*Work instructions*
Go through the records below and report each line with "BitVec" in it.

Collected data
=====
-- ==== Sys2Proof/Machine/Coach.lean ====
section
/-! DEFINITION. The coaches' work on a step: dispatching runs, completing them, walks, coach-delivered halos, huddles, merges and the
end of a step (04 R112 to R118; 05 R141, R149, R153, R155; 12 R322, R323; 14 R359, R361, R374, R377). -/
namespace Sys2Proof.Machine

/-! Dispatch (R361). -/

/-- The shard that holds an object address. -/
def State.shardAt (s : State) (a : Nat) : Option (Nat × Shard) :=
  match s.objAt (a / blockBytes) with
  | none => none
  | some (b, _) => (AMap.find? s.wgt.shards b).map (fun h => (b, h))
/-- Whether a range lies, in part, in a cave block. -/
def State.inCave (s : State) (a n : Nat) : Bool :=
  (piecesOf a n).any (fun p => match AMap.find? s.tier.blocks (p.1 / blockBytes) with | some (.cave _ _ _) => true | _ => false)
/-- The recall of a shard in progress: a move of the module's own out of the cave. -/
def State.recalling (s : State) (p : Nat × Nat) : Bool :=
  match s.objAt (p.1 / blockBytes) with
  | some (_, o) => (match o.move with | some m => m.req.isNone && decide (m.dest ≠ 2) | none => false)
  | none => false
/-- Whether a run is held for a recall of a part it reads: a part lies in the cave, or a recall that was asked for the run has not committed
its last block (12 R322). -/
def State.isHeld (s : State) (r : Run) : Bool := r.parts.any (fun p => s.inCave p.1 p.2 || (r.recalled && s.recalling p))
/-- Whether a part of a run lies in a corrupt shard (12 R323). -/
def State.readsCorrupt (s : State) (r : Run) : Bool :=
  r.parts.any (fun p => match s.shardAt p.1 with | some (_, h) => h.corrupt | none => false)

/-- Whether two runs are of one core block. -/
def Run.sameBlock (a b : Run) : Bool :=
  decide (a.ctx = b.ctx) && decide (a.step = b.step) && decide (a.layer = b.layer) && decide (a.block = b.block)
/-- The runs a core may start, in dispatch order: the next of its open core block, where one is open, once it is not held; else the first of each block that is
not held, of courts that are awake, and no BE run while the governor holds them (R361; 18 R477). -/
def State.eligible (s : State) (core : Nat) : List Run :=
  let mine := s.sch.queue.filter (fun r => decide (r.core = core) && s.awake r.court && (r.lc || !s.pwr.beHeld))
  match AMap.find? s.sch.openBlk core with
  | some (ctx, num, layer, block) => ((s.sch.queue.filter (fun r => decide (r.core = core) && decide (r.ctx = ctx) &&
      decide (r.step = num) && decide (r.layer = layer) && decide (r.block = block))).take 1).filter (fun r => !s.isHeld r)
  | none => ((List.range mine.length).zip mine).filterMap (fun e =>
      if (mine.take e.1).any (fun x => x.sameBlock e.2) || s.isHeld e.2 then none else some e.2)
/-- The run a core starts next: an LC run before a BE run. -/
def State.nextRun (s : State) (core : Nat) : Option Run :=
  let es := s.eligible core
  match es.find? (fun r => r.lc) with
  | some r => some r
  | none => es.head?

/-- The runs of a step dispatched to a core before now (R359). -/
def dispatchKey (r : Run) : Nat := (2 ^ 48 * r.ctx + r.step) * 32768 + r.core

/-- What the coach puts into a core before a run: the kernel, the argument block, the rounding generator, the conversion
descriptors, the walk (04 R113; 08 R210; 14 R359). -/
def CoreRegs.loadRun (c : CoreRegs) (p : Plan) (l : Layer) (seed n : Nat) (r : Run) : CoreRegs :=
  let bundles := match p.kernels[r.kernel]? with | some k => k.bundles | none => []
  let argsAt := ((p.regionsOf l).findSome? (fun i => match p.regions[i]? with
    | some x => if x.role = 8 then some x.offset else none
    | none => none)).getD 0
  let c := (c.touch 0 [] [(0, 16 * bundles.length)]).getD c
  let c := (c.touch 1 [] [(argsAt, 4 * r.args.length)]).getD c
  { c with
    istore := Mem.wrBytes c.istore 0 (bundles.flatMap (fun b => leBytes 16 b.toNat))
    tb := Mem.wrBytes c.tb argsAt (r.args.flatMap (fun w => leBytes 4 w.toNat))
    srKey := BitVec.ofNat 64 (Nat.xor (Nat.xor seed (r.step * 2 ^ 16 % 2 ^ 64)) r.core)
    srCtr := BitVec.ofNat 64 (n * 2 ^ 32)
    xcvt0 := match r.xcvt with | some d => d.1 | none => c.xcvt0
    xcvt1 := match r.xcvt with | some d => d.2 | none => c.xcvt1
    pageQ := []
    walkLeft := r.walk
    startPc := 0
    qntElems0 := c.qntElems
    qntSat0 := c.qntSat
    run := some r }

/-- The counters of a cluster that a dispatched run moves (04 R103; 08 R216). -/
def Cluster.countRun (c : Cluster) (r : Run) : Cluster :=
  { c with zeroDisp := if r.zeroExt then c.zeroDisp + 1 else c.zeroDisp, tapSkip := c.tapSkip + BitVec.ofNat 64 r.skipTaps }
=====
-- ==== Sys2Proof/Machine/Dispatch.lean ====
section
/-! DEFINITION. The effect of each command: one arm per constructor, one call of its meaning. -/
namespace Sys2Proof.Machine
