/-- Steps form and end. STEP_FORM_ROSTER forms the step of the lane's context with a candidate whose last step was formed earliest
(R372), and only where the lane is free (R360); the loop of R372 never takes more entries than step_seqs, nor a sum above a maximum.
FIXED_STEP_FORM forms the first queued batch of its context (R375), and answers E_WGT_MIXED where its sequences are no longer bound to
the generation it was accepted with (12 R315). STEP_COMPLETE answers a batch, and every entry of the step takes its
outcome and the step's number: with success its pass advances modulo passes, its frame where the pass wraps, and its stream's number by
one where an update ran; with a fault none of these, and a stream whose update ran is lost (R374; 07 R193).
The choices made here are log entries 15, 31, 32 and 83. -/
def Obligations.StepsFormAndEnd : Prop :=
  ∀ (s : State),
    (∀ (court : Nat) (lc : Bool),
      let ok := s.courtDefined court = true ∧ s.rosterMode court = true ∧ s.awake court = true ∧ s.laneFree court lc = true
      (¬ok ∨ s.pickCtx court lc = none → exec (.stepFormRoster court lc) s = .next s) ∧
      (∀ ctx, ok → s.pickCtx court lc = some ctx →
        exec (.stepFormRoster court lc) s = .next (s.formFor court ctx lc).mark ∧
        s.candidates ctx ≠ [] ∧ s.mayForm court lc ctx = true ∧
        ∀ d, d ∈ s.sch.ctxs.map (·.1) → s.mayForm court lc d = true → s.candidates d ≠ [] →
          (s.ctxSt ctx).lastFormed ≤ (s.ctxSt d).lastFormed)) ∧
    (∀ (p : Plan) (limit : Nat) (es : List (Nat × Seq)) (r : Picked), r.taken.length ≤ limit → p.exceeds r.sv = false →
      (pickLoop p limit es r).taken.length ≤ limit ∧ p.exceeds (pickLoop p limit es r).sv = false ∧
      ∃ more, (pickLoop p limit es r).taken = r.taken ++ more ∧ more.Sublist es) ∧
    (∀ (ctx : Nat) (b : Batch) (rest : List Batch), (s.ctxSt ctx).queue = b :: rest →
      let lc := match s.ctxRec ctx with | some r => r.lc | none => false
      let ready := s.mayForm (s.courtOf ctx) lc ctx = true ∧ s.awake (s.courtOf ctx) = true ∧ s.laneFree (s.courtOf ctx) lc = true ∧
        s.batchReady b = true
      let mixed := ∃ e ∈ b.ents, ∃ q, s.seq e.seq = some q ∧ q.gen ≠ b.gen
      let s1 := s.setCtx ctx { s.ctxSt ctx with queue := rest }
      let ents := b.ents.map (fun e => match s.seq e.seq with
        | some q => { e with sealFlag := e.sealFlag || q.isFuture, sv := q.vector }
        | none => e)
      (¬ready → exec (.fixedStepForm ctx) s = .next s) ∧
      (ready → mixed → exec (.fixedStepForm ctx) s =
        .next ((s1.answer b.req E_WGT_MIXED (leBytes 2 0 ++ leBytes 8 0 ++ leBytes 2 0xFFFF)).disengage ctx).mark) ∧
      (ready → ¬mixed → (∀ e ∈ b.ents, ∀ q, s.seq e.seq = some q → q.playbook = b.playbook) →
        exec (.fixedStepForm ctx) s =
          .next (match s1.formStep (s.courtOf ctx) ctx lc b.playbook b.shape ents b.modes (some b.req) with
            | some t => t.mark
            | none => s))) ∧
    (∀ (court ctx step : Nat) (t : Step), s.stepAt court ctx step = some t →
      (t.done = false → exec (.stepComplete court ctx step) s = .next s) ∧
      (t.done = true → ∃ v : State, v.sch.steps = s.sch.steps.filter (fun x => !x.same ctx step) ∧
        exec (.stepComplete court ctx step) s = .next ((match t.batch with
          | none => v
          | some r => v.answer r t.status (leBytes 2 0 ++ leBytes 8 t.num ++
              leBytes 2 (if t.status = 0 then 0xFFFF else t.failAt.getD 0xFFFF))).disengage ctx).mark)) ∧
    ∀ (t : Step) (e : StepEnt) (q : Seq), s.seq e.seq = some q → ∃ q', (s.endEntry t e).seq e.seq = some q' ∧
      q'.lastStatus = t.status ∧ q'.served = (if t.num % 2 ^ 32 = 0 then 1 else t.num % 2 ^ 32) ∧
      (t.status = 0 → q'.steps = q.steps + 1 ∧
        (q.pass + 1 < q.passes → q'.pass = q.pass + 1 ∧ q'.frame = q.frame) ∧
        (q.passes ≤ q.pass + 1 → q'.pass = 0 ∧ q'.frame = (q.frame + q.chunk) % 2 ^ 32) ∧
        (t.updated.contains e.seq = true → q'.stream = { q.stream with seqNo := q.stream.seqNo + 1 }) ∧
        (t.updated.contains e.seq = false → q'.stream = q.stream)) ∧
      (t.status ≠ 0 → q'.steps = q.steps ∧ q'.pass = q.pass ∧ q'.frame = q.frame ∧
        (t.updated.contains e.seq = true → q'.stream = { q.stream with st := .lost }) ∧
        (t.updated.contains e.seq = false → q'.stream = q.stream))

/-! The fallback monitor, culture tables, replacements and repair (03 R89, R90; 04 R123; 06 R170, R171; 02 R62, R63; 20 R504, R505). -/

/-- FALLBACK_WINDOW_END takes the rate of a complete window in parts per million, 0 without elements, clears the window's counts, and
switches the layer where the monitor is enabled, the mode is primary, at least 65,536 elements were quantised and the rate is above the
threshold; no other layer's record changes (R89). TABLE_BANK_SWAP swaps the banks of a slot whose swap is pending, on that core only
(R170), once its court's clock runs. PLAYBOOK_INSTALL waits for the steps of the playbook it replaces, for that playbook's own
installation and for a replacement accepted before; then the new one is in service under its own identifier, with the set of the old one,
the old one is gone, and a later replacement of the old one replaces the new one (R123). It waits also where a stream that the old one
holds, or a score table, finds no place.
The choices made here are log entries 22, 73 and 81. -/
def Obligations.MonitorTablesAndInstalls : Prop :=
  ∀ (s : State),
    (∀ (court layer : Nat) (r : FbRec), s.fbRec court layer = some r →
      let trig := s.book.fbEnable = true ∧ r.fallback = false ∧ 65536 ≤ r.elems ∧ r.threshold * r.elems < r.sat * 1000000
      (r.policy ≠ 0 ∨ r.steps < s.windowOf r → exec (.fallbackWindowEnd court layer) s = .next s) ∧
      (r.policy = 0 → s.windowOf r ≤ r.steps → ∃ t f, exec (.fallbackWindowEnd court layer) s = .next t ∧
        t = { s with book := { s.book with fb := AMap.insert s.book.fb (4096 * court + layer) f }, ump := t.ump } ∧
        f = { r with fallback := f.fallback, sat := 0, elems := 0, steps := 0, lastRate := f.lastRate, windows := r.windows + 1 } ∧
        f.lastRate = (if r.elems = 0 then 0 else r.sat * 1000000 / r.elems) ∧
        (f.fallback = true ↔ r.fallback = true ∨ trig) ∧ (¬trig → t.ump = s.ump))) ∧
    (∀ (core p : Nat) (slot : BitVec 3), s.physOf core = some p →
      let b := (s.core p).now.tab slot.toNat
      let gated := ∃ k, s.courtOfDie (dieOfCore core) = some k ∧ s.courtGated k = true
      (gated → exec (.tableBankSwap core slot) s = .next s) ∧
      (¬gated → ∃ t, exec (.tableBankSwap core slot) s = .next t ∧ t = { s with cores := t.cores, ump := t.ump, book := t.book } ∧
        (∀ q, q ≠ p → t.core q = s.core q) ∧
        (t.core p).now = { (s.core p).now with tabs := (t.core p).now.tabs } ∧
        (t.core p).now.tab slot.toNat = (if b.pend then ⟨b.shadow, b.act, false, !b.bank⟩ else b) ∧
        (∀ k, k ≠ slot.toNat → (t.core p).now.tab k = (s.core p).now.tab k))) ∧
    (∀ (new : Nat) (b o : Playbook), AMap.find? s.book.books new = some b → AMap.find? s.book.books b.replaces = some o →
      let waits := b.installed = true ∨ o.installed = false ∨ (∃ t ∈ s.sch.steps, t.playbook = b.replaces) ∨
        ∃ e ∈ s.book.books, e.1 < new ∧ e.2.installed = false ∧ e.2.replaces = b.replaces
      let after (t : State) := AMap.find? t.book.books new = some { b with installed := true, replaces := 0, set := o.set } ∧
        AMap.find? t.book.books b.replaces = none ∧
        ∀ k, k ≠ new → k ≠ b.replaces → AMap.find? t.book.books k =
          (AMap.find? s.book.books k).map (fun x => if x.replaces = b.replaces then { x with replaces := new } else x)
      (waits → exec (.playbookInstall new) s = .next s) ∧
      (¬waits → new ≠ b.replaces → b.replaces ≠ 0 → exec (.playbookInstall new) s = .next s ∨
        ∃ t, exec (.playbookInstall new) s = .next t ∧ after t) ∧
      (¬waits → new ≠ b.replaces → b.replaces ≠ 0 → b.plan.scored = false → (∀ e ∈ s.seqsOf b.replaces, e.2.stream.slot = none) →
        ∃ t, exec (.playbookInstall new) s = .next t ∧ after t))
=====
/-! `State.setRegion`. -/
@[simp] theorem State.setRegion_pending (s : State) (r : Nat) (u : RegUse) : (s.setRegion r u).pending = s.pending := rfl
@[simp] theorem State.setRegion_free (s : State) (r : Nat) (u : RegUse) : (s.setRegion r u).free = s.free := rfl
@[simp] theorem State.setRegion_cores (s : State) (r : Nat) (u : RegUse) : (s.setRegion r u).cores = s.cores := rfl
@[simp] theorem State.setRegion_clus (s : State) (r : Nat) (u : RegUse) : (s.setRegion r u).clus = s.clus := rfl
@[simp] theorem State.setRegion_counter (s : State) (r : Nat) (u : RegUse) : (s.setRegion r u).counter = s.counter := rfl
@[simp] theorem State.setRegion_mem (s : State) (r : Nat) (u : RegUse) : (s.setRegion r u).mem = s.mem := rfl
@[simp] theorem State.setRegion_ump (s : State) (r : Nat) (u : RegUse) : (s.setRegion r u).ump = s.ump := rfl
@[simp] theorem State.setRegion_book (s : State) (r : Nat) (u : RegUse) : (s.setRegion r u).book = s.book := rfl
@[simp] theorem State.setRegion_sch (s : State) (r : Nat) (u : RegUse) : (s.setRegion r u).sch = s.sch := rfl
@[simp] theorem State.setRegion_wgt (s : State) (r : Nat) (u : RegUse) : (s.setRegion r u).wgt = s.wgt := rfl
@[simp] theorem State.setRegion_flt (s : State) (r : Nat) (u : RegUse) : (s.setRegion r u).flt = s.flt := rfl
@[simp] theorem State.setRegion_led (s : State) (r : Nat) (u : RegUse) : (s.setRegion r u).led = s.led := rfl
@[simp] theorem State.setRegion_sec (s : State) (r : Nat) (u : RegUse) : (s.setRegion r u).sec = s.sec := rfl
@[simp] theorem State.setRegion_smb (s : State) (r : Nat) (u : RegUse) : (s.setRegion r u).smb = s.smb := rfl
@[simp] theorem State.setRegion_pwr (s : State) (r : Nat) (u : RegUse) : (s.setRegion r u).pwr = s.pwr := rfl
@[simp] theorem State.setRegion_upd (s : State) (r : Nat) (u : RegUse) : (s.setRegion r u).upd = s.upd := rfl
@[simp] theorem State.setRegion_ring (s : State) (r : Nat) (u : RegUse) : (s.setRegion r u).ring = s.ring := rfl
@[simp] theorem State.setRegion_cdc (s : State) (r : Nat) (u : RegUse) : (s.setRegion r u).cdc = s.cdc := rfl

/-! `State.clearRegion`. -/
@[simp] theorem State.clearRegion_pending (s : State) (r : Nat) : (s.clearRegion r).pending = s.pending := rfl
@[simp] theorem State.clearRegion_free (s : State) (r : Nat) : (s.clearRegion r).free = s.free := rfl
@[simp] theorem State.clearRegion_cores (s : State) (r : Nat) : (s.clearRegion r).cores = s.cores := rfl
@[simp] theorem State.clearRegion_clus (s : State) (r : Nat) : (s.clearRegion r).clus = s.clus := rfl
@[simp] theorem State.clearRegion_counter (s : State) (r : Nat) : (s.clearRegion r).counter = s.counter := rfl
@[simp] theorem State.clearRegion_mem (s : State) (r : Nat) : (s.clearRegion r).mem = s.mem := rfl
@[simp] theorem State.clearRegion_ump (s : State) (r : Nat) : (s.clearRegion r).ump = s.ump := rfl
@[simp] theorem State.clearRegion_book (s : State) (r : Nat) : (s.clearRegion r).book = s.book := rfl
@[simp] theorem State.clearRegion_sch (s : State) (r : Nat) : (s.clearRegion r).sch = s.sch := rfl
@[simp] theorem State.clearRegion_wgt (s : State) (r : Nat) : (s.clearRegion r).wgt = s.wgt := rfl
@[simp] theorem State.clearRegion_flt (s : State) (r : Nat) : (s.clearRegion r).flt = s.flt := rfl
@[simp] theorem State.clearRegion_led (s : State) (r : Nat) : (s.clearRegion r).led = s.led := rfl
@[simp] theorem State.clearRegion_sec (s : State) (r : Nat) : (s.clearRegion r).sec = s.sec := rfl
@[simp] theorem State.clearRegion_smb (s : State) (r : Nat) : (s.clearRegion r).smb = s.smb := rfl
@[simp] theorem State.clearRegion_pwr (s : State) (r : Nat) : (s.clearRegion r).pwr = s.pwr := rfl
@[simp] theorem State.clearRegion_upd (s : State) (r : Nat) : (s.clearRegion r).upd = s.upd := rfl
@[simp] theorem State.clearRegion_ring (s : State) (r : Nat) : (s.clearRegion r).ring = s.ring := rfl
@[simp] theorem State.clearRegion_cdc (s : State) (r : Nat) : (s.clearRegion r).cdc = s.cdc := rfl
=====
*Task response*
    srKey := BitVec.ofNat 64 (Nat.xor (Nat.xor seed (r.step * 2 ^ 16 % 2 ^ 64)) r.core)
    srCtr := BitVec.ofNat 64 (n * 2 ^ 32)
  { c with zeroDisp := if r.zeroExt then c.zeroDisp + 1 else c.zeroDisp, tapSkip := c.tapSkip + BitVec.ofNat 64 r.skipTaps }
    (∀ (core p : Nat) (slot : BitVec 3), s.physOf core = some p →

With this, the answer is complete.